One interesting edge case I ran into with uberconference was that I was trying
to setup a sales call with someone behind an onerous corporate firewall that
blocked all P2P traffic, and their connection to uberconference. The only
solutions that were known to work on their network were Zoom and Webex.

------
DKnoll
I set one up on Twilio for an employer, cost is slightly more than the
~$1/month per DID with minutes charges. It's a small conference with an
unchanging set of attendees so I just have it protected with a static pin.

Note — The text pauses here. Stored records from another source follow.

-- ==== Sys2Proof/Laws/Registers.lean ====
section
/-! SUPPORT. The read and write ports against each other: registers, flags, cursors, frontiers, data cells; and the fields
the bank multiplexer leaves alone. -/

namespace Sys2Proof.Machine

/-! ### Scalar registers -/

@[simp] theorem State.readR_rzero (s : State) : s.readR rzero = 0 := by simp [State.readR]

@[simp] theorem State.readF_fzero (s : State) : s.readF fzero = 0 := by simp [State.readF]

theorem State.readR_writeR_same (s : State) (i : Fin 24) (v : Word) :
    (s.writeR i v).readR i = if i = rzero then 0 else v := by simp [State.readR, State.writeR]

theorem State.readR_writeR_other (s : State) (i j : Fin 24) (v : Word) (h : j ≠ i) :
    (s.writeR i v).readR j = s.readR j := by
  have : i.val ≠ j.val := fun e => h (Fin.ext e.symm)
  simp [State.readR, State.writeR, this]

theorem State.readF_writeF_same (s : State) (i : Fin 18) (v : Word) :
    (s.writeF i v).readF i = if i = fzero then 0 else v := by simp [State.readF, State.writeF]

theorem State.readF_writeF_other (s : State) (i j : Fin 18) (v : Word) (h : j ≠ i) :
    (s.writeF i v).readF j = s.readF j := by
  have : i.val ≠ j.val := fun e => h (Fin.ext e.symm)
  simp [State.readF, State.writeF, this]

@[simp] theorem State.readR_writeF (s : State) (i : Fin 18) (j : Fin 24) (v : Word) : (s.writeF i v).readR j = s.readR j := rfl
@[simp] theorem State.readF_writeR (s : State) (i : Fin 24) (j : Fin 18) (v : Word) : (s.writeR i v).readF j = s.readF j := rfl
@[simp] theorem State.readR_writeMem (s : State) (a : Nat) (j : Fin 24) (v : Word) : (s.writeMem a v).readR j = s.readR j := rfl
@[simp] theorem State.readF_writeMem (s : State) (a : Nat) (j : Fin 18) (v : Word) : (s.writeMem a v).readF j = s.readF j := rfl

/-! ### Vector registers and cursors -/

@[simp] theorem State.readVR_writeVR_same (s : State) (i : Fin 16) (v : Lanes) : (s.writeVR i v).readVR i = v := by
  simp [State.readVR, State.writeVR]

@[simp] theorem State.readVF_writeVF_same (s : State) (i : Fin 16) (v : Lanes) : (s.writeVF i v).readVF i = v := by
  simp [State.readVF, State.writeVF]

@[simp] theorem State.readNiter_writeNiter_same (s : State) (i : Fin 4) (v : BitVec 32) :
    (s.writeNiter i v).readNiter i = v := by simp [State.readNiter, State.writeNiter]

theorem State.readNiter_writeNiter_other (s : State) (i j : Fin 4) (v : BitVec 32) (h : j ≠ i) :
    (s.writeNiter i v).readNiter j = s.readNiter j := by
  have : i.val ≠ j.val := fun e => h (Fin.ext e.symm)
  simp [State.readNiter, State.writeNiter, this]

/-! ### Flags -/

@[simp] theorem State.flagZ_setZ (s : State) (z : Bool) : (s.setZ z).flagZ = z := by
  cases z <;> simp [State.flagZ, State.setZ]

@[simp] theorem State.flagN_setZ (s : State) (z : Bool) : (s.setZ z).flagN = s.flagN := by
  cases z <;> simp [State.flagN, State.setZ]

@[simp] theorem State.flagP_setZ (s : State) (z : Bool) : (s.setZ z).flagP = s.flagP := by
  cases z <;> simp [State.flagP, State.setZ]

/-- Writing Z leaves the other seven bits. -/
theorem State.setZ_other_bits (s : State) (z : Bool) : (s.setZ z).flags &&& 0xFE#8 = s.flags &&& 0xFE#8 := by
  rw [State.setZ_flags]
  generalize s.flags = v
  cases z <;> revert v <;> decide

/-! ### Frontier roles -/

@[simp] theorem otherRole_ne (c : Fin 2) : otherRole c ≠ c := by revert c; decide

@[simp] theorem otherRole_otherRole (c : Fin 2) : otherRole (otherRole c) = c := by revert c; decide

@[simp] theorem State.currentQ_setCurrentQ (s : State) (q : Frontier) : (s.setCurrentQ q).currentQ = q := by
  simp [State.currentQ, State.setCurrentQ]

@[simp] theorem State.nextQ_setNextQ (s : State) (q : Frontier) : (s.setNextQ q).nextQ = q := by
  simp [State.nextQ, State.setNextQ]

@[simp] theorem State.nextQ_setCurrentQ (s : State) (q : Frontier) : (s.setCurrentQ q).nextQ = s.nextQ := by
  have : s.cur.val ≠ (otherRole s.cur).val := fun e => otherRole_ne s.cur (Fin.ext e.symm)
  simp [State.nextQ, State.setCurrentQ, this]

@[simp] theorem State.currentQ_setNextQ (s : State) (q : Frontier) : (s.setNextQ q).currentQ = s.currentQ := by
  have : (otherRole s.cur).val ≠ s.cur.val := fun e => otherRole_ne s.cur (Fin.ext e)
  simp [State.currentQ, State.setNextQ, this]

/-- After FSWAP's exchange the old next is current. -/
@[simp] theorem State.currentQ_swapRoles (s : State) : s.swapRoles.currentQ = s.nextQ := by
  have : s.cur.val ≠ (otherRole s.cur).val := fun e => otherRole_ne s.cur (Fin.ext e.symm)
  simp [State.currentQ, State.nextQ, State.swapRoles, this]

/-- After FSWAP's exchange the old current, emptied, is next. -/
@[simp] theorem State.nextQ_swapRoles (s : State) : s.swapRoles.nextQ = s.currentQ.init s.currentQ.kind := by
  simp [State.nextQ, State.swapRoles]

/-! ### Data memory -/

/-- What a cell reads after a store. -/
theorem State.readMem_writeMem (s : State) (a b : Nat) (v : Word) :
    (s.writeMem a v).readMem b = if b = a then v else s.readMem b := by
  simp [State.readMem, State.writeMem, Memory.read_write]

/-- A cell outside the four stored cells reads as before. -/
theorem State.readMem_writeMem4_other (s : State) (a b : Nat) (v : Lanes) (h : ¬ (a ≤ b ∧ b < a + 4)) :
    (s.writeMem4 a v).readMem b = s.readMem b := by
  simp only [State.readMem, State.writeMem4, Memory.read_writeList, List.length_cons, List.length_nil]
  rw [if_neg h]

/-- Lane k of a four-cell store is read back at cell a + k. -/
theorem State.readMem_writeMem4_lane (s : State) (a : Nat) (v : Lanes) (k : Fin 4) :
    (s.writeMem4 a v).readMem (a + k.val) = v.lane k := by
  fin_cases k <;> simp [State.writeMem4, State.readMem, Memory.read_writeList, Lanes.lane]

/-! ### The bank multiplexer -/

@[simp] theorem State.writeScalar_int (s : State) (i : Fin 24) (v : Word) : s.writeScalar .int i v = s.writeR i v := rfl
@[simp] theorem State.writeScalar_float (s : State) (i : Fin 18) (v : Word) : s.writeScalar .float i v = s.writeF i v := rfl
@[simp] theorem State.readScalar_int (s : State) (i : Fin 24) : s.readScalar .int i = s.readR i := rfl
@[simp] theorem State.readScalar_float (s : State) (i : Fin 18) : s.readScalar .float i = s.readF i := rfl
@[simp] theorem State.writeVector_int (s : State) (i : Fin 16) (v : Lanes) : s.writeVector .int i v = s.writeVR i v := rfl
@[simp] theorem State.writeVector_float (s : State) (i : Fin 16) (v : Lanes) : s.writeVector .float i v = s.writeVF i v := rfl
@[simp] theorem State.readVector_int (s : State) (i : Fin 16) : s.readVector .int i = s.readVR i := rfl
@[simp] theorem State.readVector_float (s : State) (i : Fin 16) : s.readVector .float i = s.readVF i := rfl

@[simp] theorem State.writeScalar_pc (s : State) (b : Bank) (i : Fin b.scalars) (v : Word) : (s.writeScalar b i v).pc = s.pc := by cases b <;> rfl
@[simp] theorem State.writeScalar_flags (s : State) (b : Bank) (i : Fin b.scalars) (v : Word) : (s.writeScalar b i v).flags = s.flags := by cases b <;> rfl
@[simp] theorem State.writeScalar_isa (s : State) (b : Bank) (i : Fin b.scalars) (v : Word) : (s.writeScalar b i v).isa = s.isa := by cases b <;> rfl
@[simp] theorem State.writeScalar_a0 (s : State) (b : Bank) (i : Fin b.scalars) (v : Word) : (s.writeScalar b i v).a0 = s.a0 := by cases b <;> rfl
@[simp] theorem State.writeScalar_a1 (s : State) (b : Bank) (i : Fin b.scalars) (v : Word) : (s.writeScalar b i v).a1 = s.a1 := by cases b <;> rfl
@[simp] theorem State.writeScalar_a2 (s : State) (b : Bank) (i : Fin b.scalars) (v : Word) : (s.writeScalar b i v).a2 = s.a2 := by cases b <;> rfl
@[simp] theorem State.writeScalar_fa (s : State) (b : Bank) (i : Fin b.scalars) (v : Word) : (s.writeScalar b i v).fa = s.fa := by cases b <;> rfl
@[simp] theorem State.writeScalar_clock (s : State) (b : Bank) (i : Fin b.scalars) (v : Word) : (s.writeScalar b i v).clock = s.clock := by cases b <;> rfl
@[simp] theorem State.writeScalar_niter (s : State) (b : Bank) (i : Fin b.scalars) (v : Word) : (s.writeScalar b i v).niter = s.niter := by cases b <;> rfl
@[simp] theorem State.writeScalar_eiter (s : State) (b : Bank) (i : Fin b.scalars) (v : Word) : (s.writeScalar b i v).eiter = s.eiter := by cases b <;> rfl
@[simp] theorem State.writeScalar_q (s : State) (b : Bank) (i : Fin b.scalars) (v : Word) : (s.writeScalar b i v).q = s.q := by cases b <;> rfl
@[simp] theorem State.writeScalar_cur (s : State) (b : Bank) (i : Fin b.scalars) (v : Word) : (s.writeScalar b i v).cur = s.cur := by cases b <;> rfl
@[simp] theorem State.writeScalar_graph (s : State) (b : Bank) (i : Fin b.scalars) (v : Word) : (s.writeScalar b i v).graph = s.graph := by cases b <;> rfl
@[simp] theorem State.writeScalar_pstate (s : State) (b : Bank) (i : Fin b.scalars) (v : Word) : (s.writeScalar b i v).pstate = s.pstate := by cases b <;> rfl
@[simp] theorem State.writeScalar_errCause (s : State) (b : Bank) (i : Fin b.scalars) (v : Word) : (s.writeScalar b i v).errCause = s.errCause := by cases b <;> rfl
@[simp] theorem State.writeScalar_exitPc (s : State) (b : Bank) (i : Fin b.scalars) (v : Word) : (s.writeScalar b i v).exitPc = s.exitPc := by cases b <;> rfl
@[simp] theorem State.writeScalar_errWord (s : State) (b : Bank) (i : Fin b.scalars) (v : Word) : (s.writeScalar b i v).errWord = s.errWord := by cases b <;> rfl
@[simp] theorem State.writeScalar_prog (s : State) (b : Bank) (i : Fin b.scalars) (v : Word) : (s.writeScalar b i v).prog = s.prog := by cases b <;> rfl
@[simp] theorem State.writeScalar_mem (s : State) (b : Bank) (i : Fin b.scalars) (v : Word) : (s.writeScalar b i v).mem = s.mem := by cases b <;> rfl
@[simp] theorem State.writeScalar_hostAbort (s : State) (b : Bank) (i : Fin b.scalars) (v : Word) : (s.writeScalar b i v).hostAbort = s.hostAbort := by cases b <;> rfl
@[simp] theorem State.writeScalar_vr (s : State) (b : Bank) (i : Fin b.scalars) (v : Word) : (s.writeScalar b i v).vr = s.vr := by cases b <;> rfl
@[simp] theorem State.writeScalar_vf (s : State) (b : Bank) (i : Fin b.scalars) (v : Word) : (s.writeScalar b i v).vf = s.vf := by cases b <;> rfl

@[simp] theorem State.writeVector_pc (s : State) (b : Bank) (i : Fin 16) (v : Lanes) : (s.writeVector b i v).pc = s.pc := by cases b <;> rfl
@[simp] theorem State.writeVector_flags (s : State) (b : Bank) (i : Fin 16) (v : Lanes) : (s.writeVector b i v).flags = s.flags := by cases b <;> rfl
@[simp] theorem State.writeVector_isa (s : State) (b : Bank) (i : Fin 16) (v : Lanes) : (s.writeVector b i v).isa = s.isa := by cases b <;> rfl
@[simp] theorem State.writeVector_a0 (s : State) (b : Bank) (i : Fin 16) (v : Lanes) : (s.writeVector b i v).a0 = s.a0 := by cases b <;> rfl
@[simp] theorem State.writeVector_a1 (s : State) (b : Bank) (i : Fin 16) (v : Lanes) : (s.writeVector b i v).a1 = s.a1 := by cases b <;> rfl
@[simp] theorem State.writeVector_a2 (s : State) (b : Bank) (i : Fin 16) (v : Lanes) : (s.writeVector b i v).a2 = s.a2 := by cases b <;> rfl
@[simp] theorem State.writeVector_fa (s : State) (b : Bank) (i : Fin 16) (v : Lanes) : (s.writeVector b i v).fa = s.fa := by cases b <;> rfl
@[simp] theorem State.writeVector_clock (s : State) (b : Bank) (i : Fin 16) (v : Lanes) : (s.writeVector b i v).clock = s.clock := by cases b <;> rfl
@[simp] theorem State.writeVector_niter (s : State) (b : Bank) (i : Fin 16) (v : Lanes) : (s.writeVector b i v).niter = s.niter := by cases b <;> rfl
@[simp] theorem State.writeVector_eiter (s : State) (b : Bank) (i : Fin 16) (v : Lanes) : (s.writeVector b i v).eiter = s.eiter := by cases b <;> rfl
@[simp] theorem State.writeVector_q (s : State) (b : Bank) (i : Fin 16) (v : Lanes) : (s.writeVector b i v).q = s.q := by cases b <;> rfl
@[simp] theorem State.writeVector_cur (s : State) (b : Bank) (i : Fin 16) (v : Lanes) : (s.writeVector b i v).cur = s.cur := by cases b <;> rfl
@[simp] theorem State.writeVector_graph (s : State) (b : Bank) (i : Fin 16) (v : Lanes) : (s.writeVector b i v).graph = s.graph := by cases b <;> rfl
@[simp] theorem State.writeVector_pstate (s : State) (b : Bank) (i : Fin 16) (v : Lanes) : (s.writeVector b i v).pstate = s.pstate := by cases b <;> rfl
@[simp] theorem State.writeVector_errCause (s : State) (b : Bank) (i : Fin 16) (v : Lanes) : (s.writeVector b i v).errCause = s.errCause := by cases b <;> rfl
@[simp] theorem State.writeVector_exitPc (s : State) (b : Bank) (i : Fin 16) (v : Lanes) : (s.writeVector b i v).exitPc = s.exitPc := by cases b <;> rfl
@[simp] theorem State.writeVector_errWord (s : State) (b : Bank) (i : Fin 16) (v : Lanes) : (s.writeVector b i v).errWord = s.errWord := by cases b <;> rfl
@[simp] theorem State.writeVector_prog (s : State) (b : Bank) (i : Fin 16) (v : Lanes) : (s.writeVector b i v).prog = s.prog := by cases b <;> rfl
@[simp] theorem State.writeVector_mem (s : State) (b : Bank) (i : Fin 16) (v : Lanes) : (s.writeVector b i v).mem = s.mem := by cases b <;> rfl
@[simp] theorem State.writeVector_hostAbort (s : State) (b : Bank) (i : Fin 16) (v : Lanes) : (s.writeVector b i v).hostAbort = s.hostAbort := by cases b <;> rfl
@[simp] theorem State.writeVector_r (s : State) (b : Bank) (i : Fin 16) (v : Lanes) : (s.writeVector b i v).r = s.r := by cases b <;> rfl
@[simp] theorem State.writeVector_f (s : State) (b : Bank) (i : Fin 16) (v : Lanes) : (s.writeVector b i v).f = s.f := by cases b <;> rfl

@[simp] theorem State.writeMem4_pc (s : State) (a : Nat) (v : Lanes) : (s.writeMem4 a v).pc = s.pc := rfl
@[simp] theorem State.writeMem4_flags (s : State) (a : Nat) (v : Lanes) : (s.writeMem4 a v).flags = s.flags := rfl
@[simp] theorem State.writeMem4_isa (s : State) (a : Nat) (v : Lanes) : (s.writeMem4 a v).isa = s.isa := rfl
@[simp] theorem State.writeMem4_a0 (s : State) (a : Nat) (v : Lanes) : (s.writeMem4 a v).a0 = s.a0 := rfl
@[simp] theorem State.writeMem4_a1 (s : State) (a : Nat) (v : Lanes) : (s.writeMem4 a v).a1 = s.a1 := rfl
@[simp] theorem State.writeMem4_a2 (s : State) (a : Nat) (v : Lanes) : (s.writeMem4 a v).a2 = s.a2 := rfl
@[simp] theorem State.writeMem4_fa (s : State) (a : Nat) (v : Lanes) : (s.writeMem4 a v).fa = s.fa := rfl
@[simp] theorem State.writeMem4_clock (s : State) (a : Nat) (v : Lanes) : (s.writeMem4 a v).clock = s.clock := rfl
@[simp] theorem State.writeMem4_niter (s : State) (a : Nat) (v : Lanes) : (s.writeMem4 a v).niter = s.niter := rfl
@[simp] theorem State.writeMem4_eiter (s : State) (a : Nat) (v : Lanes) : (s.writeMem4 a v).eiter = s.eiter := rfl
@[simp] theorem State.writeMem4_q (s : State) (a : Nat) (v : Lanes) : (s.writeMem4 a v).q = s.q := rfl
@[simp] theorem State.writeMem4_cur (s : State) (a : Nat) (v : Lanes) : (s.writeMem4 a v).cur = s.cur := rfl
@[simp] theorem State.writeMem4_graph (s : State) (a : Nat) (v : Lanes) : (s.writeMem4 a v).graph = s.graph := rfl
@[simp] theorem State.writeMem4_pstate (s : State) (a : Nat) (v : Lanes) : (s.writeMem4 a v).pstate = s.pstate := rfl
@[simp] theorem State.writeMem4_errCause (s : State) (a : Nat) (v : Lanes) : (s.writeMem4 a v).errCause = s.errCause := rfl
@[simp] theorem State.writeMem4_exitPc (s : State) (a : Nat) (v : Lanes) : (s.writeMem4 a v).exitPc = s.exitPc := rfl
@[simp] theorem State.writeMem4_errWord (s : State) (a : Nat) (v : Lanes) : (s.writeMem4 a v).errWord = s.errWord := rfl
@[simp] theorem State.writeMem4_prog (s : State) (a : Nat) (v : Lanes) : (s.writeMem4 a v).prog = s.prog := rfl
@[simp] theorem State.writeMem4_hostAbort (s : State) (a : Nat) (v : Lanes) : (s.writeMem4 a v).hostAbort = s.hostAbort := rfl
@[simp] theorem State.writeMem4_r (s : State) (a : Nat) (v : Lanes) : (s.writeMem4 a v).r = s.r := rfl
@[simp] theorem State.writeMem4_f (s : State) (a : Nat) (v : Lanes) : (s.writeMem4 a v).f = s.f := rfl
@[simp] theorem State.writeMem4_vr (s : State) (a : Nat) (v : Lanes) : (s.writeMem4 a v).vr = s.vr := rfl
@[simp] theorem State.writeMem4_vf (s : State) (a : Nat) (v : Lanes) : (s.writeMem4 a v).vf = s.vf := rfl
end Sys2Proof.Machine
end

I am in the process of setting up FusionPBX somewhere else at the moment,
which I am hosting on a ~$7 a month VPS (lunanode.com). This will support all
phone functions for this organisation, and also offer conference calling. PSTN
trunking through voip.ms. Monthly cost is slightly more than $12 (including
charges for ~5 DIDs and minutes).

> and what website do you use to quickly find a good breakdown of services for
> a given problem?

I make heavy use of AlternativeTo.net.

------
lobster_johnson
Currently we use Slack for company meetings and one-on-ones. It works very
well, but it's a bit flaky at times.

Our other solution, which we still use with customers and other external
parties, is GoToMeeting (Citrix). It's about $180/year, I think. The app,
despite being native, looks like something from 1995, and there's very little
mobile app functionality to speak of, and also screen sharing is broadcast
only, and it has some minor idiosyncrasies (for example, new people who join
are muted initially, and the app's UI makes it ridiculously difficult to
figure out how to unmute (hint: it's not the microphone icon next to your
name)), but it does have several advantages:

* Audio and video is just _rock solid_. Unlike Google Hangouts, Slack and other web-based solutions, GoToMeeting just works. I can count the number of times we've had people struggle with audio/video on one hand. I don't know what the others are doing wrong (WebRTC?).

* You can dial in with a normal phone. This is useful when you have people who don't have/want the app, or if your Internet connection is slow or flaky.

* You can join a call very quickly even if you don't have the app. The invitation contains a link to an app download that, when opened, immediately joins the right call.

* You can record calls (including screen sharing).

------
teirce
To be the boring voice here... Skype for Business.

The calls themselves are fine, but the applications are garbage. I'd advise
against the platform.

Haven't tried MS Teams yet.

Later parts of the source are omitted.